I hope to whatever deities are listening that someone can take this poor lad and give him a responsible home as soon as possible, I simply cannot fit anyone else in or I'd take him in a heartbeat but unless I get a bigger house 4 cats is my limit for happy territory/space away from each other


----------



## PJCroad&Chico (Jan 21, 2011)

To clarify: he eats meat. As long as it was safe and had all the nutrients, I was going to offer him the choice so it would be his choice, but I could never afford to anyway. And even if I offered him the choice and he chose meat, I would have respected his decision and stuck to meat.


----------



## memmarmite (May 28, 2010)

OP, I hope your kitty finds a good home soon. Apologies for the threadjack that is to follow, I know you feed him meat, this is just a general comment about the whole veg cats thing...

The Beard and I attend a fair few of the vegan food fairs that go on and have seen vegan cat and dog foods sold at many of them. We are both vegan, it's a lifestyle that we love, and when we first talked about getting a cat we did look into the veg-based cat foods on the market. We have, however, gone in completely the other direction with a high meat/grain-free diet and some raw meat.
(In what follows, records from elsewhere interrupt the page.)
/-- round of R100 and R102 for a value of R99. -/
def roundF (F : Format) (mode : Mode) (sat : Bool) : FVal → Rounded
  | .nan _ => (nanOf F, 0)
  | .inf neg =>
    if sat then (maxOf F neg, flOverflow ||| flInexact)
    else if F.finite then (nanOf F, flInvalid)
    else (infOf F neg, 0)
  | .fin neg 0 _ => (signBit F neg, 0)
  | .fin neg m e => roundMag F mode sat neg m e false

/-- Opposite sign. -/
def FVal.neg : FVal → FVal
  | .nan s => .nan s
  | .inf n => .inf !n
  | .fin n m e => .fin (!n) m e

/-- The flag of a signalling operand (R105). -/
def FVal.sig : FVal → BitVec 6
  | .nan true => flInvalid
  | _ => 0

def FVal.isNan : FVal → Bool
  | .nan _ => true
  | _ => false

/-- The exact sum, with the sign R100 gives an exact zero, and the invalid case ∞ − ∞ (R99). -/
def FVal.add (mode : Mode) : FVal → FVal → FVal × BitVec 6
  | .nan _, _ => (.nan false, 0)
  | _, .nan _ => (.nan false, 0)
  | .inf n, .inf n' => if n = n' then (.inf n, 0) else (.nan false, flInvalid)
  | .inf n, _ => (.inf n, 0)
  | _, .inf n => (.inf n, 0)
  | .fin n m e, .fin n' m' e' =>
    let lo := min e e'
    let x : Int := (if n then -1 else 1) * (m * 2 ^ (e - lo).toNat : Nat)
    let y : Int := (if n' then -1 else 1) * (m' * 2 ^ (e' - lo).toNat : Nat)
    let z := x + y
    if z = 0 then
      if n = n' then (.fin n 0 0, 0) else (.fin (mode = .rdn) 0 0, 0)
    else (.fin (z < 0) z.natAbs lo, 0)

/-- The exact product, and the invalid case 0 × ∞ (R99). -/
def FVal.mul : FVal → FVal → FVal × BitVec 6
  | .nan _, _ => (.nan false, 0)
  | _, .nan _ => (.nan false, 0)
  | .inf n, .inf n' => (.inf (n != n'), 0)
  | .inf n, .fin n' m _ => if m = 0 then (.nan false, flInvalid) else (.inf (n != n'), 0)
  | .fin n m _, .inf n' => if m = 0 then (.nan false, flInvalid) else (.inf (n != n'), 0)
  | .fin n m e, .fin n' m' e' => (.fin (n != n') (m * m') (e + e'), 0)

/-- FADD's value: RNE(a + b) of R101, R152. -/
def addF (F : Format) (mode : Mode) (a b : Nat) : Rounded :=
  let x := decodeF F a
  let y := decodeF F b
  let s := x.add mode y
  let r := roundF F mode false s.1
  (r.1, x.sig ||| y.sig ||| s.2 ||| r.2)

/-- FMUL's value. -/
def mulF (F : Format) (mode : Mode) (a b : Nat) : Rounded :=
  let x := decodeF F a
  let y := decodeF F b
  let s := x.mul y
  let r := roundF F mode false s.1
  (r.1, x.sig ||| y.sig ||| s.2 ||| r.2)

/-- The fused forms: the product, negated when negP is set, plus d, negated when negD is set, rounded
once (R152). -/
def fmaF (F : Format) (mode : Mode) (negP negD : Bool) (a b d : Nat) : Rounded :=
  let x := decodeF F a
  let y := decodeF F b
  let z := decodeF F d
  let p := x.mul y
  let s := (if negP then p.1.neg else p.1).add mode (if negD then z.neg else z)
  let r := roundF F mode false s.1
  (r.1, x.sig ||| y.sig ||| z.sig ||| p.2 ||| s.2 ||| r.2)

/-- The order of two values: none when one is NaN; −0 equals +0 (R156). -/
def FVal.cmp : FVal → FVal → Option Ordering
  | .nan _, _ => none
  | _, .nan _ => none
  | .inf n, .inf n' => some (if n = n' then .eq else if n then .lt else .gt)
  | .inf n, _ => some (if n then .lt else .gt)
  | _, .inf n => some (if n then .gt else .lt)
  | .fin n m e, .fin n' m' e' =>
    let lo := min e e'
    let x : Int := (if n then -1 else 1) * (m * 2 ^ (e - lo).toNat : Nat)
    let y : Int := (if n' then -1 else 1) * (m' * 2 ^ (e' - lo).toNat : Nat)
    some (compare x y)

/-- The sign bit of an encoding. -/
def isNeg (F : Format) (x : Nat) : Bool := fld x (F.m + F.e) 1 = 1

/-- FMIN, or FMAX when greater is set (R104): −0 is below +0, and one NaN gives the other operand. -/
def minmaxF (F : Format) (greater : Bool) (a b : Nat) : Rounded :=
  let x := decodeF F a
  let y := decodeF F b
  let fl := x.sig ||| y.sig
  match x.isNan, y.isNan with
  | true, true => (nanOf F, fl)
  | true, false => (b, fl)
  | false, true => (a, fl)
  | false, false =>
    match x.cmp y with
    | some .lt => (if greater then b else a, fl)
    | some .gt => (if greater then a else b, fl)
    | _ =>
      -- equal values: they differ at most in a zero's sign
      let aLess := isNeg F a
      (if greater then (if aLess then b else a) else (if aLess then a else b), fl)

/-- The truth of a condition code on two values (R156). -/
def condF (c : Nat) (x y : FVal) : Bool :=
  match x.cmp y with
  | none => c = 1 || c = 7
  | some o =>
    if c = 0 then o = .eq else if c = 1 then o != .eq else if c = 2 then o = .lt
    else if c = 3 then o != .gt else if c = 4 then o = .gt else if c = 5 then o != .lt else c = 6

/-- A magnitude m × 2^e rounded to an integer in a mode, with whether it was inexact (R103, R161). -/
def roundInt (mode : Mode) (neg : Bool) (m : Nat) (e : Int) : Nat × Bool :=
  if 0 ≤ e then (m * 2 ^ e.toNat, false)
  else
    let k := (-e).toNat
    let q := m / 2 ^ k
    let rem := m % 2 ^ k
    let half := 2 ^ (k - 1)
    let inexact := rem != 0
    (q + (if roundsUp mode neg (q % 2 = 1) (rem = half) (decide (half < rem)) inexact then 1 else 0), inexact)

/-- Floating-point to an integer of n bits (R103). -/
def toIntF (mode : Mode) (n : Nat) (signed : Bool) (v : FVal) : Nat × BitVec 6 :=
  let lo : Int := if signed then -(2 ^ (n - 1) : Nat) else 0
  let hi : Int := if signed then (2 ^ (n - 1) : Nat) - 1 else (2 ^ n : Nat) - 1
  match v with
  | .nan _ => (0, flInvalid)
  | .inf neg => (ofSigned n (if neg then lo else hi), flInvalid)
  | .fin neg m e =>
    let r := roundInt mode neg m e
    let x : Int := if neg then -(r.1 : Int) else r.1
    if x < lo then (ofSigned n lo, flInvalid)
    else if hi < x then (ofSigned n hi, flInvalid)
    else (ofSigned n x, flagIf r.2 flInexact)

/-- Rounding to an integral value kept in the format (R161). -/
def integralF (F : Format) (mode : Mode) (x : Nat) : Rounded :=
  match decodeF F x with
  | .nan s => (nanOf F, if s then flInvalid else 0)
  | .inf neg => (infOf F neg, 0)
  | .fin neg m e =>
    let r := roundInt mode neg m e
    if r.1 = 0 then (signBit F neg, flagIf r.2 flInexact)
    else ((roundMag F mode false neg r.1 0 false).1, flagIf r.2 flInexact)

/-- An exact integer to a floating-point format (R103, R161). -/
def ofIntF (F : Format) (mode : Mode) (sat : Bool) (x : Int) : Rounded :=
  roundF F mode sat (.fin (x < 0) x.natAbs 0)

/-! ### The correctly rounded functions (R107, R108) -/

/-- The integer square root of n, rounded down, by bits from bit k down. -/
def isqrtFrom (n : Nat) : Nat → Nat → Nat
  | 0, r => r
  | k + 1, r => let t := r + 2 ^ k; isqrtFrom n k (if t * t ≤ n then t else r)

/-- The integer square root, rounded down. -/
def isqrt (n : Nat) : Nat := isqrtFrom n (Nat.log2 n / 2 + 1) 0

/-- FRCP of a finite nonzero operand: 1 / (m × 2^e). -/
def rcpMag (F : Format) (mode : Mode) (neg : Bool) (m : Nat) (e : Int) : Rounded :=
  let k := Nat.log2 m + 64
  roundMag F mode false neg (2 ^ k / m) (-e - k) (2 ^ k % m != 0)

/-- √(m × 2^e), correctly rounded. -/
def sqrtMag (F : Format) (mode : Mode) (m : Nat) (e : Int) : Rounded :=
  let odd := e % 2 = 1
  let m1 := (if odd then 2 * m else m) * 2 ^ 256
  let e1 := (if odd then e - 1 else e) - 256
  let r := isqrt m1
  roundMag F mode false false r (e1 / 2) (r * r != m1)

/-- 1 / √(m × 2^e), correctly rounded. -/
def rsqMag (F : Format) (mode : Mode) (m : Nat) (e : Int) : Rounded :=
  let odd := e % 2 = 1
  let m1 := if odd then 2 * m else m
  let e1 := if odd then e - 1 else e
  let q := 2 ^ 256 / m1
  let r := isqrt q
  roundMag F mode false false r (-(e1 / 2) - 128) (r * r * m1 != 2 ^ 256)

/-- Bits kept behind the point in the series below. -/
def fix : Nat := 320

/-- floor(π × 2^320). (Log entry 17.) -/
def piFix : Nat := 0x3243f6a8885a308d313198a2e03707344a4093822299f31d0082efa98ec4e6c89452821e638d01377

/-- floor((ln 2) × 2^320). (Log entry 17.) -/
def ln2Fix : Nat := 0xb17217f7d1cf79abc9e3b39803f2f6af40f343267298b62d8a0d175b8baafa2be7b876206debac98

/-- The sum of x^k / k! from term k on, in fixed point, every term rounded down. -/
def expFrom (x : Nat) : Nat → Nat → Nat → Nat
  | 0, _, _ => 0
  | fuel + 1, k, term => term + expFrom x fuel (k + 1) (term * x / 2 ^ fix / (k + 1))

/-- The alternating sum of θ^(2j+1) / (2j+1)! from a term on, in fixed point. -/
def sinFrom (sq : Nat) : Nat → Nat → Nat → Int
  | 0, _, _ => 0
  | fuel + 1, k, term => (term : Int) - sinFrom sq fuel (k + 2) (term * sq / 2 ^ fix / ((k + 1) * (k + 2)))

/-- The sum of t^(2j+1) / (2j+1) from a power on, in fixed point. -/
def atanhFrom (sq : Nat) : Nat → Nat → Nat → Nat
  | 0, _, _ => 0
  | fuel + 1, k, pow => pow / k + atanhFrom sq fuel (k + 2) (pow * sq / 2 ^ fix)

/-- A bound on the error of each series above, in units of 2^−320: the true value lies above the value
less this bound, and below the value plus it. (Log entry 17.) -/
def fixErr : Nat := 2 ^ 12

/-- FEX2 of a finite nonzero operand: 2^(m × 2^e). An integral exponent is exact; every other result
is irrational, so it lies strictly between neighbours. A magnitude beyond any exponent's range is
taken at the range's edge, where R102 or underflow gives the same result. (Log entry 17.) -/
def exp2Mag (F : Format) (mode : Mode) (neg : Bool) (m : Nat) (e : Int) : Rounded :=
  let big : Int := 4096
  if 0 ≤ e ∨ big < e + Nat.log2 m then
    let x : Int := if big < e + Nat.log2 m then big else min big (m * 2 ^ e.toNat : Nat)
    roundMag F mode false false 1 (if neg then -x else x) false
  else
    let k := (-e).toNat
    let whole := m / 2 ^ k
    let frac := m % 2 ^ k
    if frac = 0 then roundMag F mode false false 1 (if neg then -(whole : Int) else whole) false
    else
      -- the exponent is n + f with 0 < f < 1
      let n : Int := if neg then -(whole : Int) - 1 else whole
      let f := if neg then 2 ^ k - frac else frac
      let x := f * ln2Fix / 2 ^ k
      let y := expFrom x 80 0 (2 ^ fix)
      -- the true value lies strictly above 1 and below 2
      let lo := max (2 ^ fix) (y - fixErr)
      roundMag F mode false false lo (n - fix) true

/-- FLG2 of a finite positive operand m × 2^e. (Log entry 17.) -/
def log2Mag (F : Format) (mode : Mode) (m : Nat) (e : Int) : Rounded :=
  let b := Nat.log2 m
  let n : Int := e + b
  let r := m - 2 ^ b
  if r = 0 then
    if n = 0 then (0, 0) else roundMag F mode false (n < 0) n.natAbs 0 false
  else
    -- log2 of 1 + r / 2^b, by 2 atanh(t) / ln 2 with t = r / (m + 2^b)
    let t := r * 2 ^ fix / (m + 2 ^ b)
    let ln := 2 * atanhFrom (t * t / 2 ^ fix) 110 1 t
    let l := ln * 2 ^ fix / ln2Fix
    let v : Int := n * (2 ^ fix : Nat) + l
    if v < 0 then roundMag F mode false true (v.natAbs - fixErr) (-(fix : Int)) true
    else roundMag F mode false false (v.natAbs - fixErr) (-(fix : Int)) true

/-- sin of 2π × num / 2^k for 0 ≤ num < 2^k, with the sign flip neg, correctly rounded; zeros are given
by the caller. (Log entry 17.) -/
def sinTurn (F : Format) (mode : Mode) (neg : Bool) (num k : Nat) : Rounded :=
  let half := 2 ^ (k - 1)
  let neg1 := neg != decide (half ≤ num)
  let h := if half ≤ num then num - half else num
  if 2 * h = half then roundMag F mode false neg1 1 0 false
  else
    let a := if 2 * h < half then h else half - h
    let th := 2 * a * piFix / 2 ^ k
    let y := (sinFrom (th * th / 2 ^ fix) 60 1 th).toNat
    roundMag F mode false neg1 (y - fixErr) (-(fix : Int)) true

/-- FSINR of a finite nonzero operand (R107, R108). -/
def sinrMag (F : Format) (mode : Mode) (neg : Bool) (m : Nat) (e : Int) : Rounded :=
  if 0 ≤ e then (signBit F neg, 0)
  else
    let k := (-e).toNat + 1
    let num := 2 * m % 2 ^ k
    if num = 0 ∨ 2 * num = 2 ^ k then (signBit F neg, 0) else sinTurn F mode neg num k

/-- FCOSR of a finite operand (R107, R108). -/
def cosrMag (F : Format) (mode : Mode) (m : Nat) (e : Int) : Rounded :=
  if 0 ≤ e then roundMag F mode false false 1 0 false
  else
    -- cos(2πx) is sin(2π(x + 1/4)); k leaves room for the quarter
    let k := (-e).toNat + 2
    let num := (4 * m + 2 ^ (k - 2)) % 2 ^ k
    if num = 0 ∨ 2 * num = 2 ^ k then (0, 0) else sinTurn F mode false num k

/-- The special functions by their minor (R107, R108, R154). -/
def sfu (minor : Nat) (mode : Mode) (x : Nat) : Rounded :=
  let F := if minor = 7 then fp64 else fp32
  match decodeF F x with
  | .nan s => (nanOf F, if s then flInvalid else 0)
  | .inf neg =>
    if minor = 0 then (signBit F neg, 0)
    else if minor = 3 then (if neg then 0 else infOf F false, 0)
    else if minor = 5 ∨ minor = 6 ∨ neg = true then (nanOf F, flInvalid)
    else if minor = 1 then (0, 0)
    else (infOf F false, 0)
  | .fin neg m e =>
    if m = 0 then
      if minor = 0 ∨ minor = 1 then (infOf F neg, flDivZero)
      else if minor = 3 ∨ minor = 6 then roundMag F mode false false 1 0 false
      else if minor = 4 then (infOf F true, flDivZero)
      else (signBit F neg, 0)
    else if minor = 0 then rcpMag F mode neg m e
    else if minor = 3 then exp2Mag F mode neg m e
    else if minor = 5 then sinrMag F mode neg m e
    else if minor = 6 then cosrMag F mode m e
    else if neg then (nanOf F, flInvalid)
    else if minor = 1 then rsqMag F mode m e
    else if minor = 4 then log2Mag F mode m e
    else sqrtMag F mode m e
The thought behind this was that we would never in a million years impose a carnivorous diet on a herbivore; why on earth would we consider imposing a herbivorous diet on a carnivore? It just seems all wrong. Humans are omnivores, we are designed to be adaptable and opportunistic, which means we can live quite comfortably on a wide variety of different diets. Cats do not have this going for them. Even with the correct nutrients added in, the difficulty in processing the food itself (seeing as it is NOT what the feline digestive system is designed to handle) means that the bioavailability of such nutrients is poor.
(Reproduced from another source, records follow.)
-- ==== Sys2Proof/Machine/Operands.lean ====
section
/-! DEFINITION. Which registers each instruction reads and writes, in which fields and how many words
(R49, R50, R118 to R120, R126), and which buffer record it names (R184). -/

namespace Sys2Proof.Machine

/-- How a field names a register: a source field with its empty-read action, a register read through
a 7-bit field or by a parcel, or a destination (R55, R118). -/
inductive UseKind where
  | source
  | read
  | write
  deriving DecidableEq, Repr

/-- One operand: the 7-bit selector, whether an empty register traps, which field it stands in (0 A,
1 B, 2 index), how it is used, how many words it occupies, and how many of them are read or written. -/
structure Use where
  sel : Nat
  trap : Bool
  field : Nat
  kind : UseKind
  words : Nat
  live : Nat
  deriving DecidableEq, Repr

/-- A source field of 8 bits (R118). -/
def srcUse (f : BitVec 8) (field words : Nat) : Use :=
  ⟨f.toNat % 128, f.getLsbD 7, field, .source, words, words⟩

/-- A register read through a 7-bit field, or by a parcel (R118). -/
def readUse (sel words : Nat) : Use := ⟨sel, false, 0, .read, words, words⟩

/-- A destination (R118). -/
def writeUse (sel words : Nat) : Use := ⟨sel, false, 0, .write, words, words⟩

/-- CASV.D's quad, whose last word is neither read nor written (R203). -/
def quadUse (sel : Nat) : Use := ⟨sel, false, 0, .write, 4, 3⟩

/-- The register a 5-bit parcel selector names (R119). -/
def parcelSel (p : BitVec 5) : Nat :=
  let n := p.toNat
  if n < 16 then n else if n < 24 then 0x70 + (n - 16) else if n < 28 then 0x78 + (n - 24) else 0x60 + (n - 28)

/-- How many registers a value of a CVT format code occupies (R160). -/
def cvtWords (code : Nat) : Nat := if code = 1 ∨ code = 6 ∨ code = 7 then 2 else 1

/-- How many registers a special register occupies (R182). -/
def srWords (id : Nat) : Nat := if id = 0x10 ∨ id = 0x12 ∨ id = 0x22 then 2 else 1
I don't like that the only evidence in favour of veg cat food is strictly anecdotal. It makes me feel quite uncomfortable that people are using this to make dietary choices for their pets. "I feed my cat such-and-such and she's not ill" (yet) does NOT equate to hard evidence.

*tl;dr:* Vegans who push veggie cat food make a bad name for us all. Furthermore, PETA are knobs. I'm taking my ranting hat off now, kthx.


----------



## PJCroad&Chico (Jan 21, 2011)

memmarmite said:


> OP, I hope your kitty finds a good home soon. Apologies for the threadjack that is to follow, I know you feed him meat, this is just a general comment about the whole veg cats thing...
> 
> The Beard and I attend a fair few of the vegan food fairs that go on and have seen vegan cat and dog foods sold at many of them. We are both vegan, it's a lifestyle that we love, and when we first talked about getting a cat we did look into the veg-based cat foods on the market. We have, however, gone in completely the other direction with a high meat/grain-free diet and some raw meat.
> 
> ...


I agree about PETA. They even end up annoying vegans.

Also I was never going to impose any vegetarian food on my cat, even if there was proper evidence for something with proper nutrients. I would have given him the choice, and if he'd had gone for the meat (as cats generally do, though he did once lick a mess tin that had had pasta and pasta sauce in it), respected his decision and carried on feeding him meat.


----------